RISKS RELATED TO OUR BUSINESS

     WE HAVE LIMITED WORKING CAPITAL. At March 31, 2000, we had $3.6 million of
working capital. To date we have not achieved positive cash flow on a sustained
basis. As our revenue is unpredictable, and a significant portion of our
expenses are fixed, a revenue shortfall could deplete our limited financial
resources and require us to substantially reduce operations or to raise
additional funds through debt or equity financings. Additionally, as of March
31, 2000, we had $841,000 of bank term debt financing outstanding, of which
$71,000 a month is due and payable. From time to time we have been in violation
of covenants of such bank debt. We will need to generate sufficient earnings to
repay such debt when due, or raise additional funds through debt or equity
financings. There can be no assurance any equity or debt funding would be
available to us on favorable terms, if at all. The sale of additional equity or
convertible debt securities would result in dilution to our shareholders.
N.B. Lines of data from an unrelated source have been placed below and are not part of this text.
-- ==== Sys2Proof/Certificates/Slice0/Obligations.lean ====
section
/-! DEFINITION. What the provers are asked to prove of this model. -/

namespace Sys2Proof

open Sys2Proof.Machine

end Sys2Proof

open Sys2Proof Sys2Proof.Machine in
/-- For every state in which the scalars that it reads and writes are ready, each of ADD, SUB, AND, OR, XOR, ANDN,
SHL, SHR, SHRA, ROTL, MIN, MAX, MINN, MAXN, SEQ, SNE, SLT and SLTN gives a next state: the one in which s[D]
holds the value of Table 4.6, poisoned if either operand is poisoned, and nothing else is written before the
group ends. -/
def Obligations.AluTwoOperandResults : Prop :=
  ∀ (d a b : Fin 16) (s : State), Ready s [d, a, b] →
  (exec (.add d a b) s = .next (settled s (.done (wrS d { val := (rdS s a).val + (rdS s b).val, poison := (rdS s a).poison || (rdS s b).poison } s) .next))) ∧
  (exec (.sub d a b) s = .next (settled s (.done (wrS d { val := (rdS s a).val - (rdS s b).val, poison := (rdS s a).poison || (rdS s b).poison } s) .next))) ∧
  (exec (.and_ d a b) s = .next (settled s (.done (wrS d { val := (rdS s a).val &&& (rdS s b).val, poison := (rdS s a).poison || (rdS s b).poison } s) .next))) ∧
  (exec (.or_ d a b) s = .next (settled s (.done (wrS d { val := (rdS s a).val ||| (rdS s b).val, poison := (rdS s a).poison || (rdS s b).poison } s) .next))) ∧
  (exec (.xor d a b) s = .next (settled s (.done (wrS d { val := (rdS s a).val ^^^ (rdS s b).val, poison := (rdS s a).poison || (rdS s b).poison } s) .next))) ∧
  (exec (.andn d a b) s = .next (settled s (.done (wrS d { val := (rdS s a).val &&& ~~~(rdS s b).val, poison := (rdS s a).poison || (rdS s b).poison } s) .next))) ∧
  (exec (.shl d a b) s = .next (settled s (.done (wrS d { val := (rdS s a).val <<< ((rdS s b).val.toNat % 64), poison := (rdS s a).poison || (rdS s b).poison } s) .next))) ∧
  (exec (.shr d a b) s = .next (settled s (.done (wrS d { val := (rdS s a).val >>> ((rdS s b).val.toNat % 64), poison := (rdS s a).poison || (rdS s b).poison } s) .next))) ∧
  (exec (.shra d a b) s = .next (settled s (.done (wrS d { val := (rdS s a).val.sshiftRight ((rdS s b).val.toNat % 64), poison := (rdS s a).poison || (rdS s b).poison } s) .next))) ∧
  (exec (.rotl d a b) s = .next (settled s (.done (wrS d { val := (rdS s a).val.rotateLeft ((rdS s b).val.toNat % 64), poison := (rdS s a).poison || (rdS s b).poison } s) .next))) ∧
  (exec (.min d a b) s = .next (settled s (.done (wrS d { val := if (rdS s a).val.toInt < (rdS s b).val.toInt then (rdS s a).val else (rdS s b).val, poison := (rdS s a).poison || (rdS s b).poison } s) .next))) ∧
  (exec (.max d a b) s = .next (settled s (.done (wrS d { val := if (rdS s a).val.toInt < (rdS s b).val.toInt then (rdS s b).val else (rdS s a).val, poison := (rdS s a).poison || (rdS s b).poison } s) .next))) ∧
  (exec (.minn d a b) s = .next (settled s (.done (wrS d { val := if (rdS s a).val.toNat < (rdS s b).val.toNat then (rdS s a).val else (rdS s b).val, poison := (rdS s a).poison || (rdS s b).poison } s) .next))) ∧
  (exec (.maxn d a b) s = .next (settled s (.done (wrS d { val := if (rdS s a).val.toNat < (rdS s b).val.toNat then (rdS s b).val else (rdS s a).val, poison := (rdS s a).poison || (rdS s b).poison } s) .next))) ∧
  (exec (.seq d a b) s = .next (settled s (.done (wrS d { val := if (rdS s a).val = (rdS s b).val then 1 else 0, poison := (rdS s a).poison || (rdS s b).poison } s) .next))) ∧
  (exec (.sne d a b) s = .next (settled s (.done (wrS d { val := if (rdS s a).val ≠ (rdS s b).val then 1 else 0, poison := (rdS s a).poison || (rdS s b).poison } s) .next))) ∧
  (exec (.slt d a b) s = .next (settled s (.done (wrS d { val := if (rdS s a).val.toInt < (rdS s b).val.toInt then 1 else 0, poison := (rdS s a).poison || (rdS s b).poison } s) .next))) ∧
  (exec (.sltn d a b) s = .next (settled s (.done (wrS d { val := if (rdS s a).val.toNat < (rdS s b).val.toNat then 1 else 0, poison := (rdS s a).poison || (rdS s b).poison } s) .next)))
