@[simp] theorem clearFrame_time : (clearFrame s).time = s.time := rfl
@[simp] theorem clearFrame_epoch : (clearFrame s).epoch = s.epoch := rfl
@[simp] theorem clearFrame_mem : (clearFrame s).mem = s.mem := rfl
@[simp] theorem clearFrame_poison : (clearFrame s).poison = s.poison := rfl
@[simp] theorem clearFrame_remap : (clearFrame s).remap = s.remap := rfl
@[simp] theorem clearFrame_tiles : (clearFrame s).tiles = s.tiles := rfl
@[simp] theorem clearFrame_bars : (clearFrame s).bars = s.bars := rfl
@[simp] theorem clearFrame_barArr : (clearFrame s).barArr = s.barArr := rfl
@[simp] theorem clearFrame_regs : (clearFrame s).regs = s.regs := rfl
@[simp] theorem clearFrame_tln : (clearFrame s).tln = s.tln := rfl
@[simp] theorem clearFrame_queues : (clearFrame s).queues = s.queues := rfl
@[simp] theorem clearFrame_parts : (clearFrame s).parts = s.parts := rfl
@[simp] theorem clearFrame_launches : (clearFrame s).launches = s.launches := rfl
@[simp] theorem clearFrame_nextSerial : (clearFrame s).nextSerial = s.nextSerial := rfl
@[simp] theorem clearFrame_counters : (clearFrame s).counters = s.counters := rfl
@[simp] theorem clearFrame_ats : (clearFrame s).ats = s.ats := rfl
@[simp] theorem clearFrame_atsRO : (clearFrame s).atsRO = s.atsRO := rfl
@[simp] theorem clearFrame_hostRO : (clearFrame s).hostRO = s.hostRO := rfl
@[simp] theorem clearFrame_hostFails : (clearFrame s).hostFails = s.hostFails := rfl
@[simp] theorem clearFrame_invs : (clearFrame s).invs = s.invs := rfl
@[simp] theorem clearFrame_priReqs : (clearFrame s).priReqs = s.priReqs := rfl
@[simp] theorem clearFrame_shoot : (clearFrame s).shoot = s.shoot := rfl
@[simp] theorem clearFrame_wdexp : (clearFrame s).wdexp = s.wdexp := rfl
@[simp] theorem clearFrame_jsel : (clearFrame s).jsel = s.jsel := rfl
@[simp] theorem clearFrame_jnext : (clearFrame s).jnext = s.jnext := rfl
@[simp] theorem clearFrame_dumps : (clearFrame s).dumps = s.dumps := rfl
@[simp] theorem clearFrame_toAccept : (clearFrame s).toAccept = s.toAccept := rfl
@[simp] theorem clearFrame_replies : (clearFrame s).replies = s.replies := rfl
@[simp] theorem clearFrame_cancels : (clearFrame s).cancels = s.cancels := rfl
@[simp] theorem clearFrame_conts : (clearFrame s).conts = s.conts := rfl
@[simp] theorem clearFrame_agentReqs : (clearFrame s).agentReqs = s.agentReqs := rfl
@[simp] theorem clearFrame_late : (clearFrame s).late = s.late := rfl
@[simp] theorem clearFrame_overPend : (clearFrame s).overPend = s.overPend := rfl
@[simp] theorem clearFrame_nextId : (clearFrame s).nextId = s.nextId := rfl
@[simp] theorem clearFrame_mbAddr : (clearFrame s).mbAddr = s.mbAddr := rfl
@[simp] theorem clearFrame_dbgDat : (clearFrame s).dbgDat = s.dbgDat := rfl
@[simp] theorem clearFrame_dbgSince : (clearFrame s).dbgSince = s.dbgSince := rfl
@[simp] theorem clearFrame_dbgRun : (clearFrame s).dbgRun = s.dbgRun := rfl
@[simp] theorem clearFrame_dbgWaited : (clearFrame s).dbgWaited = s.dbgWaited := rfl
@[simp] theorem clearFrame_dbgPri : (clearFrame s).dbgPri = s.dbgPri := rfl
@[simp] theorem clearFrame_dbgPriFail : (clearFrame s).dbgPriFail = s.dbgPriFail := rfl
@[simp] theorem clearFrame_dbgRow : (clearFrame s).dbgRow = s.dbgRow := rfl
@[simp] theorem clearFrame_msix : (clearFrame s).msix = s.msix := rfl
@[simp] theorem clearFrame_volts : (clearFrame s).volts = s.volts := rfl
@[simp] theorem clearFrame_netLast : (clearFrame s).netLast = s.netLast := rfl
@[simp] theorem clearFrame_netPrev : (clearFrame s).netPrev = s.netPrev := rfl
@[simp] theorem clearFrame_netUsed : (clearFrame s).netUsed = s.netUsed := rfl
@[simp] theorem clearFrame_netMaybe : (clearFrame s).netMaybe = s.netMaybe := rfl
@[simp] theorem clearFrame_netOpen : (clearFrame s).netOpen = s.netOpen := rfl
@[simp] theorem clearFrame_mgmt : (clearFrame s).mgmt = s.mgmt := rfl
@[simp] theorem clearFrame_hostData : (clearFrame s).hostData = s.hostData := rfl
@[simp] theorem clearFrame_hostAccs : (clearFrame s).hostAccs = s.hostAccs := rfl
@[simp] theorem clearFrame_hist : (clearFrame s).hist = s.hist := rfl
@[simp] theorem clearFrame_writes : (clearFrame s).writes = s.writes := rfl
@[simp] theorem clearFrame_asOf : (clearFrame s).asOf = s.asOf := rfl
@[simp] theorem clearFrame_pick : (clearFrame s).pick = s.pick := rfl
@[simp] theorem clearFrame_scOrder : (clearFrame s).scOrder = s.scOrder := rfl
@[simp] theorem clearFrame_pub : (clearFrame s).pub = s.pub := rfl
@[simp] theorem clearFrame_mailSeen : (clearFrame s).mailSeen = s.mailSeen := rfl
@[simp] theorem clearFrame_tlnSeen : (clearFrame s).tlnSeen = s.tlnSeen := rfl
@[simp] theorem clearFrame_agenda : (clearFrame s).agenda = s.agenda := rfl
@[simp] theorem clearFrame_focusTile : (clearFrame s).focusTile = s.focusTile := rfl
@[simp] theorem clearFrame_focusCtx : (clearFrame s).focusCtx = s.focusCtx := rfl
@[simp] theorem clearFrame_freeCount : (clearFrame s).freeCount = s.freeCount := rfl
     OUR STOCK PRICE IS VOLATILE. Our revenue, operating results and stock price
have been and may continue to be subject to significant volatility, particularly
on a quarterly basis. We have previously experienced significant shortfalls in
revenue and earnings from levels expected by securities analysts and investors,
which has had an immediate and significant adverse effect on the trading price
of our common stock. This may occur again in the future. Additionally, as a
significant portion of our revenue often occurs late in the quarter, we may not
learn of revenue shortfalls until late in the quarter, which could result in an
even more immediate and adverse effect on the trading price of our common stock.

     STOCK OWNERSHIP HAS BECOME MORE CONCENTRATED AND SUBJECT TO DILUTION. As a
result of the Vertex note conversion and equity financing in July 1999,
ownership of our equity has become more concentrated. Based on Vertex's filings
with the SEC and assuming, as of March 31, 2000, 15,686,804 shares outstanding
(assuming conversion of all outstanding preferred stock and exercise of all
warrants outstanding), Vertex and its affiliates would own approximately 25.5%
of our common stock if it converted all of its Preferred Stock and exercised all
of its warrants. The Company has registered 5,839,091 shares issuable upon
conversion/exercise of the outstanding preferred stock and warrants. The
issuance of such shares could result in the dilution of other shareholders, and
the sale of such shares could depress the market price of our stock.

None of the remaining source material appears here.